Chapter 21. Teams and Tools

Karl Fogel

THIS CHAPTER IS RELEASED UNDER A CREATIVE COMMONS ATTRIBUTION 3.0 LICENSE (http://creativecommons.org/licenses/by/3.0/).

This chapter is about the transformative effect that good tools can have on a team's ability to collaborate.

Consider that for years the World Wide Web consisted mainly of static pages that required technical expertise to write, and that readers could not influence except by sending email to the appropriate webmaster@ address. Then, a few visionary souls started making software that would allow anyone with basic computer skills to cause text to appear on the Web, and other software to allow readers to comment on or even edit those pages themselves. Nothing about blogs or wikis was technically revolutionary; like the fax machine, they could have been invented years earlier, if only someone had thought of them. Yet once they appeared, they greatly increased people's ability to organize themselves into productive networks.

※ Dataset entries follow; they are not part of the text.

-- ==== Sys2Proof/Safety.lean ====
section
/-! DEFINITION. What counts as a safe run, and the words in which the statements speak: what a command gives, and what it leaves alone. -/

namespace Sys2Proof.Machine

/-- A step that answers a next state. -/
def completes (s : State) : Bool :=
  match step s with
  | .next _ => true
  | _ => false

/-- Command `i` runs in `s` and gives a next state of which `P` holds. -/
def Gives (i : Instr) (s : State) (P : State → Prop) : Prop := ∃ t, exec i s = .next t ∧ P t

/-! ### What is left alone -/

/-- From `s` to `t` nothing changed but core `c` and the accounting counters of the troupes. -/
def CoreFrame (c : Nat) (s t : State) : Prop :=
  (∀ d, d ≠ c → t.core d = s.core d) ∧
  (∀ u, { t.troupe u with regs.acct := (s.troupe u).regs.acct } = s.troupe u) ∧
  { t with cores := s.cores, troupes := s.troupes } = s

/-- From `s` to `t` nothing changed but core `c`'s registers of its core block. -/
def RegsFrame (c : Nat) (s t : State) : Prop :=
  (∀ d, d ≠ c → t.core d = s.core d) ∧ { t.core c with regs := (s.core c).regs } = s.core c ∧
  { t with cores := s.cores } = s

/-- From `s` to `t` nothing changed but troupe `u`. -/
def TroupeFrame (u : Nat) (s t : State) : Prop :=
  (∀ v, v ≠ u → t.troupe v = s.troupe v) ∧ { t with troupes := s.troupes } = s

/-! ### Vector results -/

/-- Element `i` of a destination of `w` whose old value is `old`: `f i` where the predicate selects it, +0.0 where it does not and PZ is set, and
the old value elsewhere (R69). -/
def resultAt (k : Core) (w : VecWord) (f : Nat → F32) (i : Nat) (old : F32) : F32 :=
  if i < w.vl then (if k.pGet w.pred i then f i else if w.pz then 0 else old) else old

/-- From `s` to `t` core `c` wrote `f` to the destination of `w` under its predicate, and nothing else but the accounting changed. -/
def Elementwise (c : Nat) (w : VecWord) (f : Nat → F32) (s t : State) : Prop :=
  (∀ i, i < 256 → (t.core c).vGet w.vd i = resultAt (s.core c) w f i ((s.core c).vGet w.vd i)) ∧
  (∀ r i, i < 256 → r ≠ w.vd → (t.core c).vGet r i = (s.core c).vGet r i) ∧
  { t.core c with v := (s.core c).v } = s.core c ∧ CoreFrame c s t

/-- From `s` to `t` core `c` wrote `f` to the predicate register of `w` under its predicate, and nothing else but the accounting changed. -/
def Compares (c : Nat) (w : VecWord) (f : Nat → Bool) (s t : State) : Prop :=
  (∀ i, i < 256 → mapGet false (t.core c).p (256 * (w.vd % 8) + i) =
    if i < w.vl then (if (s.core c).pGet w.pred i then f i else if w.pz then false else mapGet false (s.core c).p (256 * (w.vd % 8) + i))
    else mapGet false (s.core c).p (256 * (w.vd % 8) + i)) ∧
  (∀ r i, i < 256 → r ≠ w.vd % 8 → mapGet false (t.core c).p (256 * r + i) = mapGet false (s.core c).p (256 * r + i)) ∧
  { t.core c with p := (s.core c).p } = s.core c ∧ CoreFrame c s t

/-- From `s` to `t` core `c` wrote `x` to element 0 of the destination of `w`, and nothing else but the accounting changed. -/
def Reduces (c : Nat) (w : VecWord) (x : F32) (s t : State) : Prop :=
  (t.core c).vGet w.vd 0 = x ∧
  (∀ r i, i < 256 → (r, i) ≠ (w.vd, 0) → (t.core c).vGet r i = (s.core c).vGet r i) ∧
  { t.core c with v := (s.core c).v } = s.core c ∧ CoreFrame c s t

/-- From `s` to `t` the core store of core `c` became `m`, and nothing else but the accounting changed. -/
def Stores (c : Nat) (m : Memory) (s t : State) : Prop :=
  t.core c = { s.core c with store := m } ∧ CoreFrame c s t

/-! ### Host commands -/

/-- A host command's header and opcode (R381, R433); none for the rows that are no host command. -/
def hostOf : Instr → Option (CmdHdr × Nat)
  | .genSubmit h _ => some (h, opGenSubmit)
  | .genCancel h _ => some (h, opGenCancel)
  | .genCurtain h _ => some (h, opGenCurtain)
  | .lrnBind h _ => some (h, opLrnBind)
  | .lrnSkip h _ _ => some (h, opLrnSkip)
  | .optGset h _ _ _ => some (h, opOptGset)
  | .flyNow h => some (h, opFlyNow)
  | .roleSwitch h => some (h, opRoleSwitch)
  | .expSeal h _ _ _ _ => some (h, opExpSeal)
  | .wtLoad h _ => some (h, opWtLoad)
  | .wtReady h _ => some (h, opWtReady)
  | .wtRelease h _ _ => some (h, opWtRelease)
  | .wtTable h _ => some (h, opWtTable)
  | .lrKey h _ _ _ _ _ => some (h, opLrKey)
  | .trpMap h _ _ => some (h, opTrpMap)
  | .trpQpush h _ _ => some (h, opTrpQpush)
  | .trpSwitch h _ _ => some (h, opTrpSwitch)
  | .trpCtxPut h _ => some (h, opTrpCtxPut)
  | .trpCtxGet h _ => some (h, opTrpCtxGet)
  | .trpRestore h => some (h, opTrpRestore)
  | .trpTeardown h => some (h, opTrpTeardown)
  | .ckptTake h _ => some (h, opCkptTake)
  | .ckptBuf h _ _ _ _ => some (h, opCkptBuf)
  | .ckptStored h _ _ => some (h, opCkptStored)
  | .ckptDiscard h _ _ => some (h, opCkptDiscard)
  | .ckptCursor h _ _ => some (h, opCkptCursor)
  | .ckptRestore h _ _ _ => some (h, opCkptRestore)
  | .rplCompare h _ _ _ => some (h, opRplCompare)
  | .undStage h _ _ _ _ => some (h, opUndStage)
  | .ensSubstitute h _ _ _ => some (h, opEnsSubstitute)
  | .queueCreate h _ => some (h, opQueueCreate)
  | .queueDelete h _ _ => some (h, opQueueDelete)
  | .evqBind h _ _ _ _ => some (h, opEvqBind)
  | .ensReadmit h _ => some (h, opEnsReadmit)
  | .castApply h _ _ _ => some (h, opCastApply)
  | .castStore h _ _ _ => some (h, opCastStore)
  | .fwStage h _ _ _ _ => some (h, opFwStage)
  | .fwSelect h _ _ _ _ => some (h, opFwSelect)
  | .recGet h _ => some (h, opRecGet)
  | .attReport h _ _ => some (h, opAttReport)
  | .keySession h _ _ _ => some (h, opKeySession)
  | .ownInstall h _ _ _ => some (h, opOwnInstall)
  | .reset h _ _ _ => some (h, opReset)
  | .coreRetire h _ => some (h, opCoreRetire)
  | .rpfCommit h _ => some (h, opRpfCommit)
  | _ => none

/-- Must a host command wait: for its FENCE, or for a casting image that is taking effect, which another CAST_APPLY does not (R383, R425, R426)? -/
def hostWaits (s : State) (h : CmdHdr) (opcode : Nat) : Bool := fenced s h || (s.bt.applying.isSome && opcode != opCastApply)

/-- A host command is registered and carried out now: the hub runs, nothing holds the command, and the boot state accepts it (R383, R410, R425,
R426, R454). -/
def accepted (s : State) (h : CmdHdr) (opcode : Nat) : Bool := s.alive && !hostWaits s h opcode && bootAccepts s.boot opcode

/-- The rows that act on the input controller, the rails, the clocks, the connectors, the reset pin or a frozen module, and the accesses that reach the
THL Tableau registers: they have an effect on a hub that is held in reset or frozen too (R431, R435 to R450, R454, R472 to R475). -/
def outside : Instr → Bool
  | .hubResetRelease | .resetPin | .inputQualify | .inputOvervoltageTrip | .inputLost _ | .inputReversed | .powerMeasure _ _ _
  | .railPowerGood _ | .railShort _ | .railRestartTimer | .senseOpen _ | .clkRefLost | .referenceReturn | .clkFail
  | .clkFailRestartTimer | .thermTrip _ | .smbReadStatus | .smbReadLog | .smbRestart | .cableDetect _ | .refclkQualify
  | .thlPresent _ | .pluginInsert _ _ | .freezePin | .freezeMarkerReceive _ | .freezeStop | .read | .tabRead | .memread
  | .tabReadoutDone | .resume | .tabResume | .wakeSignalReceive _ | .dividerRestart | .registerWrite _ _
  | .registerAccessRelay _ _ _ _ => true
  | _ => false

end Sys2Proof.Machine
end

This chapter tells three stories about how good tools (or the lack of them) made a difference to a team. The tools discussed here are much narrower in scope than blogs and wikis, but their specificity makes them well suited to teasing out some principles of collaboration tools. As my experience has mostly been with open source software projects, that's what I'll draw on, but the same principles are probably applicable to any collaborative endeavor.